_Work task_
Working from the records below, repeat exactly the lines starting at the line that contains "(∀ y, y ∈ rs ↔ y" and ending at the line that contains "ref .aborted) ∧", inclusive.

_Data to examine_
......

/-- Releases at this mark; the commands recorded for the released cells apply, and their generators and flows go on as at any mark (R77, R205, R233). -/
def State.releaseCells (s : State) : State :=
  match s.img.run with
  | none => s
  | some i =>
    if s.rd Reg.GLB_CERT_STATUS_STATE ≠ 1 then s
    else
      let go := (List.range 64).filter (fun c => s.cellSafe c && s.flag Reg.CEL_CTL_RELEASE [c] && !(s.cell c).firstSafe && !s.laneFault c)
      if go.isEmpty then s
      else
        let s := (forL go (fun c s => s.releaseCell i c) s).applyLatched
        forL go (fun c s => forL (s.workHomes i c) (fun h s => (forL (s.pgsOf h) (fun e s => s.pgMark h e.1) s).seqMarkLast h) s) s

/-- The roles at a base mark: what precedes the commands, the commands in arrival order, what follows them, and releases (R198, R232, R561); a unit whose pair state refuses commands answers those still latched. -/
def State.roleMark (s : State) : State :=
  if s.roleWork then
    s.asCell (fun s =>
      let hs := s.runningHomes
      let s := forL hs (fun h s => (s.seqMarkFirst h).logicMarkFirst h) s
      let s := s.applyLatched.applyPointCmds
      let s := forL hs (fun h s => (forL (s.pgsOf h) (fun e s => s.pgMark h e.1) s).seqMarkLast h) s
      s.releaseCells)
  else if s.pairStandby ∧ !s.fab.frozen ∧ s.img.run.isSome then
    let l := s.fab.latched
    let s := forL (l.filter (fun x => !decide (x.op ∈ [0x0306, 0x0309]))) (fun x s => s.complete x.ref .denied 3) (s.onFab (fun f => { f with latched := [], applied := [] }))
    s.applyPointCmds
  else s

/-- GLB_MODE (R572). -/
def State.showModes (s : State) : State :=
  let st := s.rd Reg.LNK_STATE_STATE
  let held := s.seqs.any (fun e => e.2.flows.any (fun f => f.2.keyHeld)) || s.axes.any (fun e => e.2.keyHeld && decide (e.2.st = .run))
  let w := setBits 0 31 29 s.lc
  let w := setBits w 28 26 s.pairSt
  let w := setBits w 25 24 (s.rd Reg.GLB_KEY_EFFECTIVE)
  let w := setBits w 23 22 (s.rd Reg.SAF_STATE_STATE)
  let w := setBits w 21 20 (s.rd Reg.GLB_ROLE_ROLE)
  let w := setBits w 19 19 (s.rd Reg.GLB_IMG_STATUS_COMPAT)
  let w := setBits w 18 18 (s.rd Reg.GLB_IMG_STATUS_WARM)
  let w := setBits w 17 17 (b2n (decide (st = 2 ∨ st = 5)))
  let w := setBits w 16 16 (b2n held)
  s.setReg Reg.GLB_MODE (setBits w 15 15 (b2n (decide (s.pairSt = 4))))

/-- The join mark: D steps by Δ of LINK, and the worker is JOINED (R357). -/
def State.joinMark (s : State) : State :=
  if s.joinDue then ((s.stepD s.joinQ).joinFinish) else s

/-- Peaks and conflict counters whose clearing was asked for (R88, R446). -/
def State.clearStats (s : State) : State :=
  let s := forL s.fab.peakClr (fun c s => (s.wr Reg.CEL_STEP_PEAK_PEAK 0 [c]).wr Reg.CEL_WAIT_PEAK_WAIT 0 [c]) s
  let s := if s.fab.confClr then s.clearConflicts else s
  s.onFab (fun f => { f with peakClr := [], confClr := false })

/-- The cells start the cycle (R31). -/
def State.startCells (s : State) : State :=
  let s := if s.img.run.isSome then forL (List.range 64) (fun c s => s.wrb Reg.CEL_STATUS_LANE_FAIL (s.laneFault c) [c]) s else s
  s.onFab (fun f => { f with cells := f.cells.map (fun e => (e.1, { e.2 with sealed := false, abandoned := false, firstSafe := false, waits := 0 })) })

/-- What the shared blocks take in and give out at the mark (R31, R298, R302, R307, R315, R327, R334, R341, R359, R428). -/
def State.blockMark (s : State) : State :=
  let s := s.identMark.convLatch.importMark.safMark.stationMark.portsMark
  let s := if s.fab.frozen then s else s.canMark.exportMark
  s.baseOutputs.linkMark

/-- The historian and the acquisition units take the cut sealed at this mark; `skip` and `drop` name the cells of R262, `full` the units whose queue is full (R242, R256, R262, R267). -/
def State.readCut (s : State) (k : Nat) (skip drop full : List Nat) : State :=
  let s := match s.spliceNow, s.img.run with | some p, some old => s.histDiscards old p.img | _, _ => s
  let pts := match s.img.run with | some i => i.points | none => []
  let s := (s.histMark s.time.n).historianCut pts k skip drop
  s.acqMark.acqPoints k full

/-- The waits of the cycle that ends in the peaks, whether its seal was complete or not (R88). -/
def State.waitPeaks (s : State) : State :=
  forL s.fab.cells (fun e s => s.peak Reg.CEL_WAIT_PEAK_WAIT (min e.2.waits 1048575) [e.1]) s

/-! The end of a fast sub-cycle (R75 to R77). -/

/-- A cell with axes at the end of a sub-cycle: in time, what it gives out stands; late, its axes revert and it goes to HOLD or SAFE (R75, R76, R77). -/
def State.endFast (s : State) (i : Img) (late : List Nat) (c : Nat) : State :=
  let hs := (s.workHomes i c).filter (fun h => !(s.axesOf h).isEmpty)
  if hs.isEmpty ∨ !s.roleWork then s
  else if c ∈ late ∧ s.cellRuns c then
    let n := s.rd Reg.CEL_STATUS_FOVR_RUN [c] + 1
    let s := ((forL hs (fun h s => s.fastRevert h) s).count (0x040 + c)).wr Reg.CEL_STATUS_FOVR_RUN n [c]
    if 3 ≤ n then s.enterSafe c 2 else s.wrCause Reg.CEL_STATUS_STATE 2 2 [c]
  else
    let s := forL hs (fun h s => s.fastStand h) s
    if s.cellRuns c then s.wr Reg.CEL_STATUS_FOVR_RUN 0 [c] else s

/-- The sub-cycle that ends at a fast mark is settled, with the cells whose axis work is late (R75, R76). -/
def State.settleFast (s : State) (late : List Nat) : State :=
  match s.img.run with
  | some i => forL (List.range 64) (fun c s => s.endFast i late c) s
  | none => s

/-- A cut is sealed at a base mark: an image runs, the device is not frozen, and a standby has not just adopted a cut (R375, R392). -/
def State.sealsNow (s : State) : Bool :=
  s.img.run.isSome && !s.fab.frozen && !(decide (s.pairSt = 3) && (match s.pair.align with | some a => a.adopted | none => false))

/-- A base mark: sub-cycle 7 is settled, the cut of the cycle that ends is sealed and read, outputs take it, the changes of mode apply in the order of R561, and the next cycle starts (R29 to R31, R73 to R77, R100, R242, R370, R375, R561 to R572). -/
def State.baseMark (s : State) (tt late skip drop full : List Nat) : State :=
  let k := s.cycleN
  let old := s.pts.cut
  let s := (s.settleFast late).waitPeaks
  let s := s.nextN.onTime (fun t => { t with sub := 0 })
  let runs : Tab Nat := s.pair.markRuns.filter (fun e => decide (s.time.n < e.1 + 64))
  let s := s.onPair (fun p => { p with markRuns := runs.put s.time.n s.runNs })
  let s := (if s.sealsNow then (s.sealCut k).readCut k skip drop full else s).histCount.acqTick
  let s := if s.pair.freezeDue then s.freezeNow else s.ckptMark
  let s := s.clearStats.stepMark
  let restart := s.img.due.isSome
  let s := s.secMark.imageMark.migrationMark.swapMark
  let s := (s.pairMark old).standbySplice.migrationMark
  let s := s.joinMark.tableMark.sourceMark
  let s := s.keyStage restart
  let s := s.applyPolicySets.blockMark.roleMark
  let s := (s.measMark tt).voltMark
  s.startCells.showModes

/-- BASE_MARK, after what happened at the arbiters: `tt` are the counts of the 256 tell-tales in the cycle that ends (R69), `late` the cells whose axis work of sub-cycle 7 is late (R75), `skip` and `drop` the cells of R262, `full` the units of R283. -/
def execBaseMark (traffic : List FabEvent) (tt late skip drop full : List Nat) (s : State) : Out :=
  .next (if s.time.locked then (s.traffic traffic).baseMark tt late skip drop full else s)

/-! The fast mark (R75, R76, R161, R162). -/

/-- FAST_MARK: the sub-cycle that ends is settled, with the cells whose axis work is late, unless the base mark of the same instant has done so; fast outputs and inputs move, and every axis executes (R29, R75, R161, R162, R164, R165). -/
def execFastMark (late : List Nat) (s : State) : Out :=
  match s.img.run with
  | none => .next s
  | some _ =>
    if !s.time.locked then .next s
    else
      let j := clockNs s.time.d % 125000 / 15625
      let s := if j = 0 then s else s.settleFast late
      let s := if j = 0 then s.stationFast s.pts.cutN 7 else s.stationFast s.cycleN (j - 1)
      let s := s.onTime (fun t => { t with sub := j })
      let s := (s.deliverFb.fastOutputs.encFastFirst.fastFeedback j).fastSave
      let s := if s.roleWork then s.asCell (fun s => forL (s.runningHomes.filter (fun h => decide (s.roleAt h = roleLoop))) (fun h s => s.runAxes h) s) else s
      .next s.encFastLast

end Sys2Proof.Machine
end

......

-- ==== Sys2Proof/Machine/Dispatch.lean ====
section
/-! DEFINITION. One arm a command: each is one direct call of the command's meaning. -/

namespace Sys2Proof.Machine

......

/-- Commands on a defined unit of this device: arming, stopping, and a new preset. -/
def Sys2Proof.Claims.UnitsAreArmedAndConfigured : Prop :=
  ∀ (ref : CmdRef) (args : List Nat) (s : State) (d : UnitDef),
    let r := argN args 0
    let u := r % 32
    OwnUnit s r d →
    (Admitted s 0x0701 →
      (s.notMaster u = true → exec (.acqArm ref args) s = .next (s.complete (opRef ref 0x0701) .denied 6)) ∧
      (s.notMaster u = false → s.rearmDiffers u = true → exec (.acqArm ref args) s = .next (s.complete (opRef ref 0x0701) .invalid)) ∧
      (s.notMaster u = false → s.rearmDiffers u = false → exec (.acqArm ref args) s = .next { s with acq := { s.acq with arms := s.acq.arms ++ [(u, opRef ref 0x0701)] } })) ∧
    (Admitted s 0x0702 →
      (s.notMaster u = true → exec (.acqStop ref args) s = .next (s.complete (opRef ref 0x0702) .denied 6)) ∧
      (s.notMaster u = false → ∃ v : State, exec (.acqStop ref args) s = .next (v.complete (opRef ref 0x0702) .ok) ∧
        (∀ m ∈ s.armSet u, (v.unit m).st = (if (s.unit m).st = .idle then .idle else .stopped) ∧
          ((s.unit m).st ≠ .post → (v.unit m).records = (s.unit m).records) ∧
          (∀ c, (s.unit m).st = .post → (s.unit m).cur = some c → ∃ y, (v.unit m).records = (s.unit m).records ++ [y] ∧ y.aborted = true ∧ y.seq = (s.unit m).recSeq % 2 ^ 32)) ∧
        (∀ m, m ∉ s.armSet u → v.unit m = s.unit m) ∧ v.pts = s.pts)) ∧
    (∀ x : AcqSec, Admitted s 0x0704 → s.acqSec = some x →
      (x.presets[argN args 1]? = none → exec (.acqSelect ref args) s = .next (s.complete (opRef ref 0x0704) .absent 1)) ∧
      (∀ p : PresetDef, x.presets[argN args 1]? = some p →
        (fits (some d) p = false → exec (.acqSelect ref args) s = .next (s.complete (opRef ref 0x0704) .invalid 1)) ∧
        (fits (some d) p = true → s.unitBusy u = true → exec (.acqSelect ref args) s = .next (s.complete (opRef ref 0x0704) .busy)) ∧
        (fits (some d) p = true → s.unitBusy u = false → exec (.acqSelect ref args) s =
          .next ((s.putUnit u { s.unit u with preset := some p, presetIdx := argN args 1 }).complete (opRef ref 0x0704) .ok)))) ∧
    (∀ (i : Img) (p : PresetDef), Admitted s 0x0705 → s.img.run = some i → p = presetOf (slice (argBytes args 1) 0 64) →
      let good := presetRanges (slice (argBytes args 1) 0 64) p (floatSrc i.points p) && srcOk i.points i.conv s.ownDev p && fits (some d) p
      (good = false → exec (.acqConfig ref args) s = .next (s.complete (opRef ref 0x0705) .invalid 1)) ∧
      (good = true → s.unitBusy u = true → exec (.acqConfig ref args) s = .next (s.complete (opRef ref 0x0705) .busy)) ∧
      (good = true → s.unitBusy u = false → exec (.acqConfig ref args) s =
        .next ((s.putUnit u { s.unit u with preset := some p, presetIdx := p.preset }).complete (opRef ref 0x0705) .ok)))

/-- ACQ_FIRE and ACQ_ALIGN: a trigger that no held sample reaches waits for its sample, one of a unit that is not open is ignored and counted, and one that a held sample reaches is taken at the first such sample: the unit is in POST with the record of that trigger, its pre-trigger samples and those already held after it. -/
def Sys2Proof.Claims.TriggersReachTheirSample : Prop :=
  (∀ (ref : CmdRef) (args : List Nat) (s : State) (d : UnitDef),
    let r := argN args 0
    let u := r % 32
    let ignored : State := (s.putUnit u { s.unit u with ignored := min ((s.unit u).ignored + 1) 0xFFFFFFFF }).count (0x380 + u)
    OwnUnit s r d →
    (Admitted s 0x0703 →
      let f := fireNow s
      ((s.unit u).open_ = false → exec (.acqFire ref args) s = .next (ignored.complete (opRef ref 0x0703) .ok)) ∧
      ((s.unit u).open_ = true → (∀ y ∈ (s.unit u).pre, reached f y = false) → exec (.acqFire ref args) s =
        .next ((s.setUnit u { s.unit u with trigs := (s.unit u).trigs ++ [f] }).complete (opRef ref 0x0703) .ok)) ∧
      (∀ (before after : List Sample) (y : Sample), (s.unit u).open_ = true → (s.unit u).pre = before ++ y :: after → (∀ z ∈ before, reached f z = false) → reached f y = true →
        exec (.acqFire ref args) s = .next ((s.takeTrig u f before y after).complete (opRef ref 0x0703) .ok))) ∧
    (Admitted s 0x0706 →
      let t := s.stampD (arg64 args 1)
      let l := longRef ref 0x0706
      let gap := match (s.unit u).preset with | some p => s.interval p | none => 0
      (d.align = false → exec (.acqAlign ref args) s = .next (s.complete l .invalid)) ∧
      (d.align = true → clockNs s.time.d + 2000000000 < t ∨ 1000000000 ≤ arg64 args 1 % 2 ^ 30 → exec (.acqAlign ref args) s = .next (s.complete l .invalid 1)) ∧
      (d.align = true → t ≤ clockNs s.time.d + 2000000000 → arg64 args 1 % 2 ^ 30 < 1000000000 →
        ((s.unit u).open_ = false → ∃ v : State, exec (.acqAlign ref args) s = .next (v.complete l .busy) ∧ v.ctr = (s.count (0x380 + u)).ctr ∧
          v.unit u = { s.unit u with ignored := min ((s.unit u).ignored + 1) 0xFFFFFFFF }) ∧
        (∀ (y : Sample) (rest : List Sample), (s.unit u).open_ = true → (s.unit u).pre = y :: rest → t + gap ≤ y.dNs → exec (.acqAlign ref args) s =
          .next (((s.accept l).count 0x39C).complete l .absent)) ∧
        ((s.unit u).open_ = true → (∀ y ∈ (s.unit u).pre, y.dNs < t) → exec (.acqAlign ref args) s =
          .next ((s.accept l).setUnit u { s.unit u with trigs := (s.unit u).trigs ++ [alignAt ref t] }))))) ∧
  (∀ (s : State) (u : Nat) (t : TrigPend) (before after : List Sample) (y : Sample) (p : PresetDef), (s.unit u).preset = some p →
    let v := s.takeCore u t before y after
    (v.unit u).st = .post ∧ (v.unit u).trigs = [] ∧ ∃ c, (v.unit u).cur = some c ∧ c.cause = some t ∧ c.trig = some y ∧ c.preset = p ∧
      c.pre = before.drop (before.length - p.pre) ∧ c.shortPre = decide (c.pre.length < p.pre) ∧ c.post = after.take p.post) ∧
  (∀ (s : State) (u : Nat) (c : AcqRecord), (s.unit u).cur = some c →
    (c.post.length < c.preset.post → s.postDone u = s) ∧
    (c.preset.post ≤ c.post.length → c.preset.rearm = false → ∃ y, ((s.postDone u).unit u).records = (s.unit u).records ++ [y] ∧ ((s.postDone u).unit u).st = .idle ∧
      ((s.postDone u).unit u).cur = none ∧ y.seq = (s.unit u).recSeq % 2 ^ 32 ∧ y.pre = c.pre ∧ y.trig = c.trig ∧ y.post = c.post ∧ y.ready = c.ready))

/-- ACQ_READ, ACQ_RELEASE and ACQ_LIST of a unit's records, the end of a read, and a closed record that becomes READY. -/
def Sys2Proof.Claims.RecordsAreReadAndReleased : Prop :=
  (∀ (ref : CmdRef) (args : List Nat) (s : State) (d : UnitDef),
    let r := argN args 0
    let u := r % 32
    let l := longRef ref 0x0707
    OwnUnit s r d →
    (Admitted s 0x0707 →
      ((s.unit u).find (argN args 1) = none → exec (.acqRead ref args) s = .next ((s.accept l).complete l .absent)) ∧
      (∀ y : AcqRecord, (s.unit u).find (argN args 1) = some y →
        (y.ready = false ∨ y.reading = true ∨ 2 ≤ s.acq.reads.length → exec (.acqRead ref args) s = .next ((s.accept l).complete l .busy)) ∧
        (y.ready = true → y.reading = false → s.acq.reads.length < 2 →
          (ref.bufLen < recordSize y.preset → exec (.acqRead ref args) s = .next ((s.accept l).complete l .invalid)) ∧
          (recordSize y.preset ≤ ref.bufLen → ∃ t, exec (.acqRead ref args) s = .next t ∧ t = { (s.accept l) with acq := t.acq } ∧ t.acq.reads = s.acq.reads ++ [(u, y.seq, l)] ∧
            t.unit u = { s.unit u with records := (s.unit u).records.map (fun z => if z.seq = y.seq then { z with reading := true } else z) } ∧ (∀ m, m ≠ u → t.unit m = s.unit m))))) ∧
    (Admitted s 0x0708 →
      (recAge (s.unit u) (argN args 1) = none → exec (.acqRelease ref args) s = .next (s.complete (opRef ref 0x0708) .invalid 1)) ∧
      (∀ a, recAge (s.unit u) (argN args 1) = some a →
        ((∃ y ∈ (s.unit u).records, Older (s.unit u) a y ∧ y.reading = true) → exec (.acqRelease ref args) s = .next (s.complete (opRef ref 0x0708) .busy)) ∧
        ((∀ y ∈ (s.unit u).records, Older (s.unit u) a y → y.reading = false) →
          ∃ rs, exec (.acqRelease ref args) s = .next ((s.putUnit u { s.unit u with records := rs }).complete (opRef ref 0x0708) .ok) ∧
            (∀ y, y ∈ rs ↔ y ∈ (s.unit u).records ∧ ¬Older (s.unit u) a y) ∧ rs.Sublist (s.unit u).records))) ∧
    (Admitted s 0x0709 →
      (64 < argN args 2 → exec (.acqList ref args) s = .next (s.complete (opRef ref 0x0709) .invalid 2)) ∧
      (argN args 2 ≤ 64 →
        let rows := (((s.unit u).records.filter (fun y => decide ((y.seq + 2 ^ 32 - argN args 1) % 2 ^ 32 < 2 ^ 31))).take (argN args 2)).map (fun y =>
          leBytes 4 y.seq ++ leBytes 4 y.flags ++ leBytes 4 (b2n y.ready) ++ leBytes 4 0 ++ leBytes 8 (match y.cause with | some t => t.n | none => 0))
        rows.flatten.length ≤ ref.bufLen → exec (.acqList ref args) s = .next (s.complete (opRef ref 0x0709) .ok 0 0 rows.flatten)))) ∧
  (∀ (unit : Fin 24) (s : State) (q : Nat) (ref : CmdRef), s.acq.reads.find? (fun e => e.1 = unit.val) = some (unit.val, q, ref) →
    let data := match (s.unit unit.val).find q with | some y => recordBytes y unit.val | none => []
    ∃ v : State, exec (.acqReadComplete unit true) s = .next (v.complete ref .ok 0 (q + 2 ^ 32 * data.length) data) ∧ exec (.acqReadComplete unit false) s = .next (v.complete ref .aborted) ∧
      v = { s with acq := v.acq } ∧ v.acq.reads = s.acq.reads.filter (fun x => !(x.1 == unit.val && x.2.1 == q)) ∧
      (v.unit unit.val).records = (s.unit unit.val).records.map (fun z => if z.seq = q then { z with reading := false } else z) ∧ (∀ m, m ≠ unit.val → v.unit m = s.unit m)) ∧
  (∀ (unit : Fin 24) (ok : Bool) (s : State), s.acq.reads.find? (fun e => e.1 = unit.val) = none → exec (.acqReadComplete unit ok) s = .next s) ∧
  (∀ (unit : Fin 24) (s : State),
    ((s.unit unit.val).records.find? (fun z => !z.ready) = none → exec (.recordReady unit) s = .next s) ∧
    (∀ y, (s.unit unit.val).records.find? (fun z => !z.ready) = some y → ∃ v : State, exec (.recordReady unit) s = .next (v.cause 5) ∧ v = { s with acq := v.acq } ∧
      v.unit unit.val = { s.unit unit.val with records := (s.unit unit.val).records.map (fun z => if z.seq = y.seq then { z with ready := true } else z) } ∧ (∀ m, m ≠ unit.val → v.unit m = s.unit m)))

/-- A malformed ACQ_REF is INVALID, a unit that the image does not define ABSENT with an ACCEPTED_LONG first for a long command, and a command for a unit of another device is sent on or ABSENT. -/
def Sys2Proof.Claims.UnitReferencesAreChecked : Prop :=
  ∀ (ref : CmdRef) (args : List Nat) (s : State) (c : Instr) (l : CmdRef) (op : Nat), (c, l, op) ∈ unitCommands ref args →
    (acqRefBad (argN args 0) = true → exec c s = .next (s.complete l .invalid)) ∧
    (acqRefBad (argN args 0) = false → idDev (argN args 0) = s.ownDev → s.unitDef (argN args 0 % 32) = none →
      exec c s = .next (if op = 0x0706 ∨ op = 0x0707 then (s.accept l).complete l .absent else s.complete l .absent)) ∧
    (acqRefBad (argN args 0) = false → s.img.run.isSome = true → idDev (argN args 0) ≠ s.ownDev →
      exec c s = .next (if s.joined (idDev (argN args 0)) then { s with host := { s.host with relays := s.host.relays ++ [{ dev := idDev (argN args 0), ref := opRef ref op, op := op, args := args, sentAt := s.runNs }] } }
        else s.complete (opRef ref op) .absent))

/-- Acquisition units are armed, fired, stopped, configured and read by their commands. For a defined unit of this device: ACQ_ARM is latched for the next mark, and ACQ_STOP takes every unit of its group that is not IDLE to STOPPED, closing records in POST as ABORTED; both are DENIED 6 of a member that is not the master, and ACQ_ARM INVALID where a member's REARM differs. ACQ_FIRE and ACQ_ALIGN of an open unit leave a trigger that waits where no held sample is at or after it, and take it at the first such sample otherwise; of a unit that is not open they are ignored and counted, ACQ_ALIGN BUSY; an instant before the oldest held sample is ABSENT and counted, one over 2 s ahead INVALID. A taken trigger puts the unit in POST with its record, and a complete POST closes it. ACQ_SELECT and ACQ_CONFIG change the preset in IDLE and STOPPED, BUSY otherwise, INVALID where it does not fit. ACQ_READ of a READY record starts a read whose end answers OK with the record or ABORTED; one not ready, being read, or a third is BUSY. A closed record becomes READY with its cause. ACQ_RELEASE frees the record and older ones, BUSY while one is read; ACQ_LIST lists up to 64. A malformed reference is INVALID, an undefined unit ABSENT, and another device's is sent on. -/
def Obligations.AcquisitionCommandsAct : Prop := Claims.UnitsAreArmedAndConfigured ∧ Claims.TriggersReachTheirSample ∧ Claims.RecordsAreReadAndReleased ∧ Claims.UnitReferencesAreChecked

......

_Written answer_
            (∀ y, y ∈ rs ↔ y ∈ (s.unit u).records ∧ ¬Older (s.unit u) a y) ∧ rs.Sublist (s.unit u).records))) ∧
    (Admitted s 0x0709 →
      (64 < argN args 2 → exec (.acqList ref args) s = .next (s.complete (opRef ref 0x0709) .invalid 2)) ∧
      (argN args 2 ≤ 64 →
        let rows := (((s.unit u).records.filter (fun y => decide ((y.seq + 2 ^ 32 - argN args 1) % 2 ^ 32 < 2 ^ 31))).take (argN args 2)).map (fun y =>
          leBytes 4 y.seq ++ leBytes 4 y.flags ++ leBytes 4 (b2n y.ready) ++ leBytes 4 0 ++ leBytes 8 (match y.cause with | some t => t.n | none => 0))
        rows.flatten.length ≤ ref.bufLen → exec (.acqList ref args) s = .next (s.complete (opRef ref 0x0709) .ok 0 0 rows.flatten)))) ∧
  (∀ (unit : Fin 24) (s : State) (q : Nat) (ref : CmdRef), s.acq.reads.find? (fun e => e.1 = unit.val) = some (unit.val, q, ref) →
    let data := match (s.unit unit.val).find q with | some y => recordBytes y unit.val | none => []
    ∃ v : State, exec (.acqReadComplete unit true) s = .next (v.complete ref .ok 0 (q + 2 ^ 32 * data.length) data) ∧ exec (.acqReadComplete unit false) s = .next (v.complete ref .aborted) ∧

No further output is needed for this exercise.